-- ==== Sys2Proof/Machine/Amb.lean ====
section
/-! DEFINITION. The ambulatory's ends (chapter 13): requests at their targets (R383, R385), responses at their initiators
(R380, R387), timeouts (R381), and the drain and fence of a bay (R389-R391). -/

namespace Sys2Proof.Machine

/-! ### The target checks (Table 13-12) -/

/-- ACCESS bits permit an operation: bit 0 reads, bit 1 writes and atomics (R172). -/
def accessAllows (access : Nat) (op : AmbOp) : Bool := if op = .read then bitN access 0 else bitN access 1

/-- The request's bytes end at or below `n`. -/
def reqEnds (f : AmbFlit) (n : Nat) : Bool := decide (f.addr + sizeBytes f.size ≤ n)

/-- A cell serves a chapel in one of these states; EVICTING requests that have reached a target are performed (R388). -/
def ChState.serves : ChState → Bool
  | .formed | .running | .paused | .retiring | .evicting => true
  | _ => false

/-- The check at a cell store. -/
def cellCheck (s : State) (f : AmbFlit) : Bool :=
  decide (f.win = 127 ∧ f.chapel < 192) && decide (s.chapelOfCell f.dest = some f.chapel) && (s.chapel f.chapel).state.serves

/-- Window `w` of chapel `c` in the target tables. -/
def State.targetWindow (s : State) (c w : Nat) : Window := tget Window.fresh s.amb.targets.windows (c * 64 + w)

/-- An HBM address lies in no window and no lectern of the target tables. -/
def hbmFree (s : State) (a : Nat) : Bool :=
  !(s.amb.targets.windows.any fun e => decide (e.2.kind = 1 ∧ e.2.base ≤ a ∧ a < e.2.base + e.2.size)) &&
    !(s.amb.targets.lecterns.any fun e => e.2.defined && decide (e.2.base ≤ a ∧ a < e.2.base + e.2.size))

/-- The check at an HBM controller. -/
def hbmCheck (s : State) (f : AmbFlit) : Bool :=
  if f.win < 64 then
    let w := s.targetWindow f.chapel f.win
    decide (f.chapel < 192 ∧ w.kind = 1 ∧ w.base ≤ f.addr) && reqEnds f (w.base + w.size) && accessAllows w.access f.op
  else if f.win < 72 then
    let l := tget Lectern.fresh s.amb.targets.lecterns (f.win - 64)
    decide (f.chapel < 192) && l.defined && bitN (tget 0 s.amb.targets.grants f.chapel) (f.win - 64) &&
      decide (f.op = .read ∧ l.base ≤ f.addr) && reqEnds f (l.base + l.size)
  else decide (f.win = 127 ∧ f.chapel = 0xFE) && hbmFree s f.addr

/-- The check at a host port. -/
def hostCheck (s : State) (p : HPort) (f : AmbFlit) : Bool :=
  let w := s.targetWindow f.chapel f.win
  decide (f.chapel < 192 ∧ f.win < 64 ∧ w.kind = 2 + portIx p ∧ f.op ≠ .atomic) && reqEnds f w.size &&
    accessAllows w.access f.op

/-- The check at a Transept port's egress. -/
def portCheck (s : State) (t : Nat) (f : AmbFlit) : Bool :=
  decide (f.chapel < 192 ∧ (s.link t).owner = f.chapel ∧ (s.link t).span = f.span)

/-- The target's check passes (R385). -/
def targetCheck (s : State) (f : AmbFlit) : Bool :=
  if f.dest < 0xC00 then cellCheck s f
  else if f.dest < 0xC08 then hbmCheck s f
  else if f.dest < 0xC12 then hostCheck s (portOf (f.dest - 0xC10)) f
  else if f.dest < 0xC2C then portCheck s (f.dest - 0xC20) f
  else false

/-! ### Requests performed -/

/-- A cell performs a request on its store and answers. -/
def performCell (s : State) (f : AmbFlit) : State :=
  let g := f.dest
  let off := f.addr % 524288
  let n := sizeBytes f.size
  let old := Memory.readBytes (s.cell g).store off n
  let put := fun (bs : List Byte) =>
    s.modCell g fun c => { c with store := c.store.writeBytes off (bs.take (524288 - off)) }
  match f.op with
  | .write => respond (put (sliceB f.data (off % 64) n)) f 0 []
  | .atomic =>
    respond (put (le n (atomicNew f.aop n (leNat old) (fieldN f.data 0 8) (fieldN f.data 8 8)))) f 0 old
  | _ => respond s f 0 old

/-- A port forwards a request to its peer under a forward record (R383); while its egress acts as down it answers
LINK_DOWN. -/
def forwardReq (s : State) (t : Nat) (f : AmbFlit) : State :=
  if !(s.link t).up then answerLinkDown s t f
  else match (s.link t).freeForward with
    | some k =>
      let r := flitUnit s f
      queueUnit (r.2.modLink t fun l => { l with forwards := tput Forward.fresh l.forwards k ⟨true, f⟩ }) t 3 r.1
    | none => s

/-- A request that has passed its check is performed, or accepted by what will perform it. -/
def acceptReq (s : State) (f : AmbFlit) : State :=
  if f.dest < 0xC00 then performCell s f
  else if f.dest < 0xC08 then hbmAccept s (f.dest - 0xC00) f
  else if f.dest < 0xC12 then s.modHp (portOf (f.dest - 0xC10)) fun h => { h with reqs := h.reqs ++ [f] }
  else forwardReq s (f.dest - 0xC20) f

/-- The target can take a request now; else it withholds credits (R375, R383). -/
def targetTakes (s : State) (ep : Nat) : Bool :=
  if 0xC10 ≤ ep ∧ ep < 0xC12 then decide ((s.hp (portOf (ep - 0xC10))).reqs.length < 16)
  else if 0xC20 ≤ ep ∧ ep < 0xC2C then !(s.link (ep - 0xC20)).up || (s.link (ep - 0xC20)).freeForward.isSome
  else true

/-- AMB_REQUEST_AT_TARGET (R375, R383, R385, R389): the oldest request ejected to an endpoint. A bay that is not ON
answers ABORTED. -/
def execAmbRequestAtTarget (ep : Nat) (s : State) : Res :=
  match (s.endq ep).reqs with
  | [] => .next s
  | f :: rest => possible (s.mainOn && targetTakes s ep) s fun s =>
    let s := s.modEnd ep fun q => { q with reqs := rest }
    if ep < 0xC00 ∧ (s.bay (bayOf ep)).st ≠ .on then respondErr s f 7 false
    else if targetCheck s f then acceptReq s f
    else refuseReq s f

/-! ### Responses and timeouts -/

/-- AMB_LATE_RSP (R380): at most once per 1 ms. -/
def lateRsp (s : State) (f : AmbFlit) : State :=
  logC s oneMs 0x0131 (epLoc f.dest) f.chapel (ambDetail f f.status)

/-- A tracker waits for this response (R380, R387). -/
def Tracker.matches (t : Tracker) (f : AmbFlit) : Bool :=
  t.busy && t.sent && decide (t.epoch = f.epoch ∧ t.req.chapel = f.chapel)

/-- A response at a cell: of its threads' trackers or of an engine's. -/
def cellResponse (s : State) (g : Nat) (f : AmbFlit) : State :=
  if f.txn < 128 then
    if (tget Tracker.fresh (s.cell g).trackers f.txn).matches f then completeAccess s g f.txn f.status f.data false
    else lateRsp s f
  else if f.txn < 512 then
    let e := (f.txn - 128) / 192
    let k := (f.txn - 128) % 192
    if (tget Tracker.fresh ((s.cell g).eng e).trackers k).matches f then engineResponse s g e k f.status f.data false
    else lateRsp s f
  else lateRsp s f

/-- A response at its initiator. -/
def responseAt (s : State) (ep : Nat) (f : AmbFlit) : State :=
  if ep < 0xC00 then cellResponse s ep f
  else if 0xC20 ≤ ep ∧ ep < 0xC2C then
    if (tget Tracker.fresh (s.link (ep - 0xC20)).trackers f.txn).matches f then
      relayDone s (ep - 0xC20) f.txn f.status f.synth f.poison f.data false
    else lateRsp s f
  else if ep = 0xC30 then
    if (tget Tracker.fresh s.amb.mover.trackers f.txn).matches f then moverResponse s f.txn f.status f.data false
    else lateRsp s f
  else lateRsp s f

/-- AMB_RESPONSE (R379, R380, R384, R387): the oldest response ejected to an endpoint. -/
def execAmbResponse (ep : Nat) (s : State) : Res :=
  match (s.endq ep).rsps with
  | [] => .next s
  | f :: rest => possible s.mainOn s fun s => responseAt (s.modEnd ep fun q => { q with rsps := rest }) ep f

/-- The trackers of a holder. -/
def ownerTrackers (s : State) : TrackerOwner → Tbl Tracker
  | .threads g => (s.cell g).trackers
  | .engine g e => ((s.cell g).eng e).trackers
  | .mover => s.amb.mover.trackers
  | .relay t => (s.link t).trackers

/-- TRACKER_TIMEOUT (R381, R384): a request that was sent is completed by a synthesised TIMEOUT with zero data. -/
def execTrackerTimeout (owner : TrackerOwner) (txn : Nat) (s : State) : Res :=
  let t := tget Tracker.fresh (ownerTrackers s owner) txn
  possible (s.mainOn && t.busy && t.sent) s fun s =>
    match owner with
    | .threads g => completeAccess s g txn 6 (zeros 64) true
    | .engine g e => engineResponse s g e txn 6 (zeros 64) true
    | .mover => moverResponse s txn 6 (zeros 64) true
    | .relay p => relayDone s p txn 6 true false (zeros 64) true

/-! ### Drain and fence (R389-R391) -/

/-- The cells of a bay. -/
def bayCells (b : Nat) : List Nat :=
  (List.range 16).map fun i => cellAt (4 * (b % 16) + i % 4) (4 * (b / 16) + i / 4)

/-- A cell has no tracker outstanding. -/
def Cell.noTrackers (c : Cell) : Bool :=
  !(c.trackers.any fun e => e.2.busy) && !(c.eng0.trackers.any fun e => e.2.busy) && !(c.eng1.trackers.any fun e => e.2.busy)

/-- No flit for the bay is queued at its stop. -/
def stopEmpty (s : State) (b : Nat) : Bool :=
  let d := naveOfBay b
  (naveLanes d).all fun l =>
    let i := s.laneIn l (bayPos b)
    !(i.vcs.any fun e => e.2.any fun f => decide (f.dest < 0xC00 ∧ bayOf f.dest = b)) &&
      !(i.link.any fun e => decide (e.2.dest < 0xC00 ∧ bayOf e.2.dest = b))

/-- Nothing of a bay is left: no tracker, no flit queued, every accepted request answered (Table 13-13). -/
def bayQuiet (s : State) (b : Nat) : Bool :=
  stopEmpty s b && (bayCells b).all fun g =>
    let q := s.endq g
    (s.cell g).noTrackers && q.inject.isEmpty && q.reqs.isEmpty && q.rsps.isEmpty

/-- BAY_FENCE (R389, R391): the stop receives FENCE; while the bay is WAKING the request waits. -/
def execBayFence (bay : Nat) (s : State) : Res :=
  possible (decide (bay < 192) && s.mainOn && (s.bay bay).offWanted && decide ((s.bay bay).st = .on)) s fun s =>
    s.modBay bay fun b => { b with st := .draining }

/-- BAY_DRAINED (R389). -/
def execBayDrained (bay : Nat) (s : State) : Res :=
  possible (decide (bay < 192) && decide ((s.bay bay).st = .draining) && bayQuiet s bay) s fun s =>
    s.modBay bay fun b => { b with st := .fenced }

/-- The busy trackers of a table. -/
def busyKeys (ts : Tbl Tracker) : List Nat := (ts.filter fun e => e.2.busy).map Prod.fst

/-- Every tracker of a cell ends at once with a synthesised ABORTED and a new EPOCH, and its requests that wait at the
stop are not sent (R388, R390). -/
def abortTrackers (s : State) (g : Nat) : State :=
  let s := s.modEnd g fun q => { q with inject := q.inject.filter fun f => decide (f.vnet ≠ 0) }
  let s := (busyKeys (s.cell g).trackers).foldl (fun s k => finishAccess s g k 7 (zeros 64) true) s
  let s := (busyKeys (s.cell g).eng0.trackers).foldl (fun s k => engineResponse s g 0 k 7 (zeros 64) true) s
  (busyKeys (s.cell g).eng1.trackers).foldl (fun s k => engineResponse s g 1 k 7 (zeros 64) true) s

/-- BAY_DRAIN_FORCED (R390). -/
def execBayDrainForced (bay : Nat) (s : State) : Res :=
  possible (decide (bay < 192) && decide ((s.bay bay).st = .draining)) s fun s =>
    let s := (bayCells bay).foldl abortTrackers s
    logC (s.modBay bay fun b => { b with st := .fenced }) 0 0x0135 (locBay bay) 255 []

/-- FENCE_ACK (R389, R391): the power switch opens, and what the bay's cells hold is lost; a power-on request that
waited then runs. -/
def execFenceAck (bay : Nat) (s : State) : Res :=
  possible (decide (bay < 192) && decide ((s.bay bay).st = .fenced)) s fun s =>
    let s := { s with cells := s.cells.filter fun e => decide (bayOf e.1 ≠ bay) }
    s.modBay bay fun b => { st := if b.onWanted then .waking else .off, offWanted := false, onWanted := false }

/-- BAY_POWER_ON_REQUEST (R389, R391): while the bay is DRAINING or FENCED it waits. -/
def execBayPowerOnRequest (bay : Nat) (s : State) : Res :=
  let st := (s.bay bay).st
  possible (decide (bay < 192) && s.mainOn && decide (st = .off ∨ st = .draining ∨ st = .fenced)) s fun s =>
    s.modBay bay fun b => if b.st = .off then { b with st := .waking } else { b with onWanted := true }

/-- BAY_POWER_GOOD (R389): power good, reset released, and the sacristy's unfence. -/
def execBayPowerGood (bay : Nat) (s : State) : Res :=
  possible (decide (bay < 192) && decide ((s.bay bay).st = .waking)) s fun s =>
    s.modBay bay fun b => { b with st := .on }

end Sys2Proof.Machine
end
..........
[Exercise goal]: Quote the listing word for word from its first line through the line in which "decide (f.chapel < 192 ∧ w.kind" appears.

[Answer to this problem]:
-- ==== Sys2Proof/Machine/Amb.lean ====
section
/-! DEFINITION. The ambulatory's ends (chapter 13): requests at their targets (R383, R385), responses at their initiators
(R380, R387), timeouts (R381), and the drain and fence of a bay (R389-R391). -/

namespace Sys2Proof.Machine

/-! ### The target checks (Table 13-12) -/

/-- ACCESS bits permit an operation: bit 0 reads, bit 1 writes and atomics (R172). -/
def accessAllows (access : Nat) (op : AmbOp) : Bool := if op = .read then bitN access 0 else bitN access 1

/-- The request's bytes end at or below `n`. -/
def reqEnds (f : AmbFlit) (n : Nat) : Bool := decide (f.addr + sizeBytes f.size ≤ n)

/-- A cell serves a chapel in one of these states; EVICTING requests that have reached a target are performed (R388). -/
def ChState.serves : ChState → Bool
  | .formed | .running | .paused | .retiring | .evicting => true
  | _ => false

/-- The check at a cell store. -/
def cellCheck (s : State) (f : AmbFlit) : Bool :=
  decide (f.win = 127 ∧ f.chapel < 192) && decide (s.chapelOfCell f.dest = some f.chapel) && (s.chapel f.chapel).state.serves

/-- Window `w` of chapel `c` in the target tables. -/
def State.targetWindow (s : State) (c w : Nat) : Window := tget Window.fresh s.amb.targets.windows (c * 64 + w)

/-- An HBM address lies in no window and no lectern of the target tables. -/
def hbmFree (s : State) (a : Nat) : Bool :=
  !(s.amb.targets.windows.any fun e => decide (e.2.kind = 1 ∧ e.2.base ≤ a ∧ a < e.2.base + e.2.size)) &&
    !(s.amb.targets.lecterns.any fun e => e.2.defined && decide (e.2.base ≤ a ∧ a < e.2.base + e.2.size))

/-- The check at an HBM controller. -/
def hbmCheck (s : State) (f : AmbFlit) : Bool :=
  if f.win < 64 then
    let w := s.targetWindow f.chapel f.win
    decide (f.chapel < 192 ∧ w.kind = 1 ∧ w.base ≤ f.addr) && reqEnds f (w.base + w.size) && accessAllows w.access f.op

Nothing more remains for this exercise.